## Your objective
Search the data for the string "Flags", and report each line where it is found.

((

-- ==== Sys2Proof/Machine/Flags.lean ====
section
/-! DEFINITION. Flags. The hardware has no condition codes (10_state.md R37): what there is are the zero
test of the brackets, which leaves nothing behind, and the sticky end-of-input bit `INEOF`. -/

namespace Sys2Proof
namespace Machine

/-- The zero test of `[` and `]`: the cell as an integer (46_loop_control.md R215). -/
def cellIsZero (v : Int) : Bool := v == 0

/-- `INEOF <- 1` (45_io.md R204). -/
def State.latchEof (s : State) : State := { s with ineof := true }

end Machine
end Sys2Proof
end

))

## Reply
-- ==== Sys2Proof/Machine/Flags.lean ====
/-! DEFINITION. Flags. The hardware has no condition codes (10_state.md R37): what there is are the zero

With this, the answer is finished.